Each program used different metadata standards. Scans made for one grant application were often rescanned for another, with no central registry to flag that the image already existed. By the time the Museum of Australian Democracy at Eureka — known as MADE, on Stawell Street — opened its expanded digital gallery in 2015, there were at least three institutions in central Ballarat holding overlapping collections of images from the 1854 Eureka Stockade and surrounding goldfields period, none of them systematically cross-referenced.
The Federal Government's Trove platform, administered by the National Library of Australia, absorbed many of these contributions over successive years. That aggregation, useful as it was for public access, also amplified the duplication: the same glass-plate negative, scanned by two different institutions on two different occasions, could appear in Trove under different identifiers, different titles and different rights statements.

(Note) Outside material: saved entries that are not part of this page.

theorem State.keepsBounds_lif {l : Lif} (sends : l.sendList.length ≤ s.lif.sendList.length)
    (listed : (l.sendList.filter (fun e => e.owner = .upb)).length ≤ s.upbListed) (queue : l.recvQueue = s.lif.recvQueue)
    (held : s.lif.takeHeld = none → l.takeHeld = none) : s.KeepsBounds { s with lif := l } :=
  .shrink (sends := sends) (listed := listed) (queue := queue) (held := held)

/-! ### ADM -/

theorem State.keepsBounds_adm {a : Adm} (own : s.adm.own.length ≤ 4 → a.own.length ≤ 4) :
    s.KeepsBounds { s with adm := a } := .shrink (own := own)

theorem State.admChange_keepsBounds {change : Adm → Adm} (own : (change s.adm).own = s.adm.own) :
    s.KeepsBounds (s.admChange change) := by
  have changed : s.KeepsBounds { s with adm := (change s.adm).promote (s.setting Settings.slotCount) s.now } :=
    s.keepsBounds_adm fun h => (congrArg List.length own).trans_le h
  unfold State.admChange
  dsimp only
  split
  · exact changed.trans (State.granted_powerMoves _).bounds
  · exact changed

theorem State.admRemove_keepsBounds (x : Nat) : s.KeepsBounds (s.admRemove x) := s.admChange_keepsBounds rfl

theorem State.admitFrame_keepsBounds (f : LaneFrame) (kind : FrameKind) : s.KeepsBounds (s.admitFrame f kind) := by
  unfold State.admitFrame
  dsimp only
  split
  · split
    · refine s.admChange_keepsBounds ?_
      unfold Adm.claim
      (repeat' split) <;> rfl
    · refine s.admChange_keepsBounds ?_
      unfold Adm.withdraw
      split <;> rfl
    · refine s.admChange_keepsBounds ?_
      unfold Adm.release
      split <;> rfl
    · exact .refl s
  · exact .refl s

theorem State.repair_keepsBounds (x : Nat) (b : Beacon) : s.KeepsBounds (s.repair x b) := by
  unfold State.repair
  dsimp only
  split
  · split
    · exact .refl s
    · split
      · exact s.raise_keepsBounds _ _
      · split
        · exact .refl s
        · split
          · exact s.admChange_keepsBounds rfl
          · exact s.raise_keepsBounds _ _
  · split
    · split
      · exact s.admChange_keepsBounds rfl
      · split
        · exact .refl s
        · exact s.admChange_keepsBounds rfl
    · split
      · exact s.admChange_keepsBounds rfl
      · split
        · exact s.admChange_keepsBounds rfl
        · exact .refl s

theorem foldl_copyRoster_own (slots : Nat) (now : Time) (l : List Nat) (a : Adm) :
    (l.foldl (copyRoster slots now) a).own = a.own := by
  induction l generalizing a with
  | nil => rfl
  | cons x l ih =>
    refine (ih _).trans ?_
    unfold copyRoster
    split <;> rfl

theorem foldl_copyWaiting_own (l : List Nat) (a : Adm) : (l.foldl copyWaiting a).own = a.own := by
  induction l generalizing a with
  | nil => rfl
  | cons x l ih =>
    refine (ih _).trans ?_
    unfold copyWaiting
    split <;> rfl

theorem State.copyLists_keepsBounds (b : Beacon) : s.KeepsBounds (s.copyLists b) := by
  unfold State.copyLists
  refine (s.keepsBounds_adm fun h => ?_).trans (State.admChange_keepsBounds _ rfl)
  rw [foldl_copyWaiting_own, foldl_copyRoster_own]
  exact h

theorem State.admBeacon_keepsBounds (x : Nat) (b : Beacon) : s.KeepsBounds (s.admBeacon x b) := by
  unfold State.admBeacon
  split
  · split
    · exact s.repair_keepsBounds x b
    · split
      · exact s.copyLists_keepsBounds b
      · exact .refl s
  · exact .refl s

/-! ### Watchers and the claim -/

theorem State.keepsBounds_watchers {ws : List Watcher} {turn : Nat} {out : Option OutFrame}
    (watchers : s.cfw.watchers.length ≤ 4 → ws.length ≤ 4) :
    s.KeepsBounds { s with cfw := { s.cfw with watchers := ws, turn := turn, out := out } } :=
  .shrink (watchers := watchers) (breaks := id) (text := le_refl _)

theorem State.removeWatcher_keepsBounds (station : Nat) : s.KeepsBounds { s with cfw := s.cfw.removeWatcher station } := by
  unfold Cfw.removeWatcher
  cases s.cfw.place station with
  | some j => exact s.keepsBounds_watchers (List.length_filter_le _ _).trans
  | none => exact .refl s

theorem State.clearOut_keepsBounds : s.KeepsBounds s.clearOut := s.keepsBounds_watchers id

theorem State.endOut_keepsBounds (station : Nat) : s.KeepsBounds (s.endOut station) := by
  unfold State.endOut
  split
  · split
    · split
      · exact (s.keepsBounds_mctl _).trans (State.clearOut_keepsBounds _)
      · exact s.clearOut_keepsBounds
      · exact (s.lifWithdraw_keepsBounds _).trans (State.clearOut_keepsBounds _)
      · exact s.keepsBounds_watchers id
    · exact .refl s
  · exact .refl s

theorem State.dropWatcher_keepsBounds (station : Nat) : s.KeepsBounds (s.dropWatcher station) := by
  unfold State.dropWatcher
  split
  · exact (s.endOut_keepsBounds station).trans (State.removeWatcher_keepsBounds _ station)
  · exact .refl s

theorem State.loseClaim_keepsBounds (x cause : Nat) : s.KeepsBounds (s.loseClaim x cause) := by
  unfold State.loseClaim
  split
  · exact State.KeepsBounds.trans (t := { s with ord := { s.ord with holder := none, holdTime := 0 } }) .shrink
      (State.raise_keepsBounds _ _ _)
  · exact .refl s

/-! ### Frames presented -/

theorem State.evalMismatch_keepsBounds : s.KeepsBounds s.evalMismatch := by
  unfold State.evalMismatch
  dsimp only
  split
  · exact .refl s
  · exact (s.keepsBounds_ptu _).trans (State.raise_keepsBounds _ _ _)

theorem State.beaconEntry_keepsBounds (x : Nat) (b : Beacon) : s.KeepsBounds (s.beaconEntry x b) :=
  (s.keepsBounds_ptu _).trans (State.evalMismatch_keepsBounds _)

theorem State.roleReported_keepsBounds (x : Nat) (role : Role) : s.KeepsBounds (s.roleReported x role) := by
  cases role
  · exact (s.loseClaim_keepsBounds x 3).trans (State.dropWatcher_keepsBounds _ x)
  · exact s.admRemove_keepsBounds x

theorem State.beaconSeen_keepsBounds (x : Nat) (b : Beacon) : s.KeepsBounds (s.beaconSeen x b) :=
  ((s.beaconEntry_keepsBounds x b).trans (State.admBeacon_keepsBounds _ x b)).trans (State.roleReported_keepsBounds _ x b.role)

theorem State.presentBlocks_keepsBounds (f : LaneFrame) : s.KeepsBounds (s.presentBlocks f) := by
  unfold State.presentBlocks
  split
  case h_1 | h_2 | h_3 => exact s.admitFrame_keepsBounds f _
  case h_4 | h_5 | h_6 => exact s.xchFrame_keepsBounds f _
  case h_7 => exact .refl s

theorem State.heard_keepsBounds (x : Nat) : s.KeepsBounds (s.heard x) := by
  unfold State.heard
  split
  · exact s.keepsBounds_ptu _
  · exact .refl s

theorem State.present_keepsBounds (f : LaneFrame) : s.KeepsBounds (s.present f) := by
  have heard := s.heard_keepsBounds f.sender.toNat
  unfold State.present
  dsimp only
  split
  · split
    · split
      · exact heard.trans (State.beaconSeen_keepsBounds _ _ _)
      · exact heard
    · exact heard
  · exact heard.trans (State.presentBlocks_keepsBounds _ f)

/-! ### The boundary -/

theorem State.declareAbsent_keepsBounds (x : Nat) : s.KeepsBounds (s.declareAbsent x) :=
  ((((s.keepsBounds_ptu _).trans (State.admRemove_keepsBounds _ x)).trans (State.loseClaim_keepsBounds _ x 2)).trans
    (State.dropWatcher_keepsBounds _ x)).trans (State.evalMismatch_keepsBounds _)

theorem State.enterMember_keepsBounds : s.KeepsBounds s.enterMember := by
  have retracted : s.KeepsBounds s.selfRetract :=
    (s.keepsBounds_ownWith _ 0).trans (State.keepsBounds_psq _ _)
  exact (retracted.trans (State.keepsBounds_ptu _ _)).trans (State.askClaim_powerMoves _).bounds

theorem State.offerBeacon_keepsBounds : s.KeepsBounds s.offerBeacon := by
  unfold State.offerBeacon
  split
  · split
    · exact s.keepsBounds_ptu _
    · exact s.keepsBounds_ptu _
    · exact (s.lifWithdraw_keepsBounds _).trans (State.keepsBounds_ptu _ _)
    · exact .refl s
  · exact .refl s

theorem State.boundary_keepsBounds : s.KeepsBounds s.boundary := by
  unfold State.boundary
  split
  · rename_i due _
    have aged : s.KeepsBounds (({ s.timeTo due with ptu := { (s.timeTo due).ptu with
        boundary := some (after due s.period) } } : State).agePeers) :=
      (((s.keepsBounds_now due).trans (State.keepsBounds_ptu _ _)).trans (State.keepsBounds_ptu _ _)).trans
        (.foldl State.declareAbsent_keepsBounds _ _)
    dsimp only
    refine State.KeepsBounds.trans ?_ (State.offerBeacon_keepsBounds _)
    split
    · exact aged.trans (State.enterMember_keepsBounds _)
    · exact aged
  · exact .refl s

/-! ### LIF's reports (R42 to R45, R75, R142, R150) -/

theorem State.reportAdm_keepsBounds (seq : Nat) (r : Report) : s.KeepsBounds (s.reportAdm seq r) := by
  have back : s.KeepsBounds (s.ownBack seq) :=
    (s.keepsBounds_adm (by simp [Adm.restand])).trans (State.cancelClaim_powerMoves _).bounds
  have done : s.KeepsBounds (s.ownDone seq) := by
    unfold State.ownDone
    split
    · have gone : s.KeepsBounds { s with adm := { s.adm with own := s.adm.own.filter (fun g => !g.standing.isAt seq) } } :=
        s.keepsBounds_adm (List.length_filter_le _ _).trans
      dsimp only
      split
      · exact gone
      · exact gone.trans (State.retractSettled_powerMoves _).bounds
    · exact .refl s
  have givenUp : s.KeepsBounds (s.ownGivenUp seq) :=
    ((State.KeepsBounds.foldl State.withdrawStanding_keepsBounds _ s).trans
      (State.keepsBounds_adm _ (by simp))).trans (State.cancelClaim_powerMoves _).bounds
  cases r
  case begun => exact s.keepsBounds_adm (by simp [Adm.restand])
  case lostBid | retry => exact back
  case taken | notTaken => exact done
  case givenUp => exact givenUp

theorem State.outEnded_keepsBounds (seq : Nat) (change : Watcher → Watcher) : s.KeepsBounds (s.outEnded seq change) := by
  unfold State.outEnded
  split
  · split
    · split
      · exact s.clearOut_keepsBounds
      · exact s.keepsBounds_watchers (by simp)
    · exact .refl s
  · exact .refl s

theorem State.reportCfw_keepsBounds (seq : Nat) (r : Report) : s.KeepsBounds (s.reportCfw seq r) := by
  have back : s.KeepsBounds (s.outBack seq) := by
    unfold State.outBack
    split
    · split
      · split
        · exact (s.lifWithdraw_keepsBounds seq).trans (State.clearOut_keepsBounds _)
        · exact s.keepsBounds_watchers id
      · exact .refl s
    · exact .refl s
  cases r
  case begun => exact s.keepsBounds_watchers id
  case lostBid | retry => exact back
  case taken | notTaken | givenUp => exact s.outEnded_keepsBounds seq _

theorem State.keepsBounds_restand (seq : Nat) (st : Standing) : s.KeepsBounds { s with xch := s.xch.restand seq st } :=
  .shrink (wants := by simp [Xch.restand]) (gives := by simp [Xch.restand])

theorem State.reportWant_keepsBounds (seq : Nat) (r : Report) : s.KeepsBounds (s.reportWant seq r) := by
  cases r
  case begun | lostBid | retry => exact s.keepsBounds_restand seq _
  case taken | notTaken | givenUp => exact s.keepsBounds_wants (by simp)

theorem State.reportGive_keepsBounds (seq : Nat) (r : Report) : s.KeepsBounds (s.reportGive seq r) := by
  cases r
  case begun | lostBid | retry => exact s.keepsBounds_restand seq _
  case taken | notTaken | givenUp => exact s.dropGives_keepsBounds _

/-- A report keeps the bounds where it is no frame of the computer given up. -/
theorem State.report_keepsBounds {e : SendEntry} {f : LaneFrame} {r : Report} (other : e.owner = .upb → r ≠ .givenUp) :
    s.KeepsBounds (s.report e f r) := by
  unfold State.report
  split
  · exact s.reportAdm_keepsBounds _ _
  · exact s.keepsBounds_ptu _
  · exact .refl s
  · exact s.keepsBounds_ntu _
  · exact s.reportCfw_keepsBounds _ _
  · exact s.reportWant_keepsBounds _ _
  · exact s.reportGive_keepsBounds _ _
  · rename_i ofUpb
    unfold State.reportUpb
    split
    · exact absurd rfl (other ofUpb)
    · exact .refl s

end

end Sys2Proof.Machine


/-! ## The bounds over a tenure, a take and a start (R158 to R175, R202) -/

namespace Sys2Proof.Machine

/-- `t` holds the bounds of the pool and of the queues where `s` holds them. -/
structure State.HoldsBounds (s t : State) : Prop where
  pool       : PoolWithinBounds s.lpm → PoolWithinBounds t.lpm
  capacities : WithinCapacities s → WithinCapacities t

The audit and what it found
A formal audit commissioned through the Ballarat Regional Libraries network and delivered in the second half of 2024 counted more than 14,000 image records across the four main contributing institutions that were either exact duplicates or near-identical scans of the same physical object. That figure represented roughly 22 per cent of the combined digital holdings reviewed. The audit cost approximately $47,000, funded through a State Library Victoria community heritage grant.
The report identified three structural causes: grant conditions that measured outputs in raw file counts rather than unique objects; the absence of a shared identifier system across institutions before 2019; and staff turnover rates at regional galleries and libraries that meant institutional memory about what had already been scanned was regularly lost. Ballarat Central Library on Doveton Street had changed digitisation coordinators four times between 2008 and 2020, according to the audit's methodology section.
Deduplication work began in earnest in early 2025. It involves both automated matching software and manual review, because metadata inconsistencies mean automated tools alone cannot reliably identify near-duplicates without human confirmation. The process is expected to run through to at least mid-2027.
For anyone using these archives — researchers, heritage consultants, tourism operators preparing interpretive material along the Eureka Centre precinct on Stawell Street — the practical implication is that search results in local digital catalogues are currently being revised progressively as duplicates are resolved. Records may temporarily appear, disappear or be merged without notice as the work proceeds.
Institutions have been advised to note the audit period in any materials that cite digital collection sizes, since headline figures will continue to shift downward until deduplication is complete. The City of Ballarat's heritage team has flagged the revised, cleaner collection will form the foundation for a new unified catalogue planned for launch in 2028.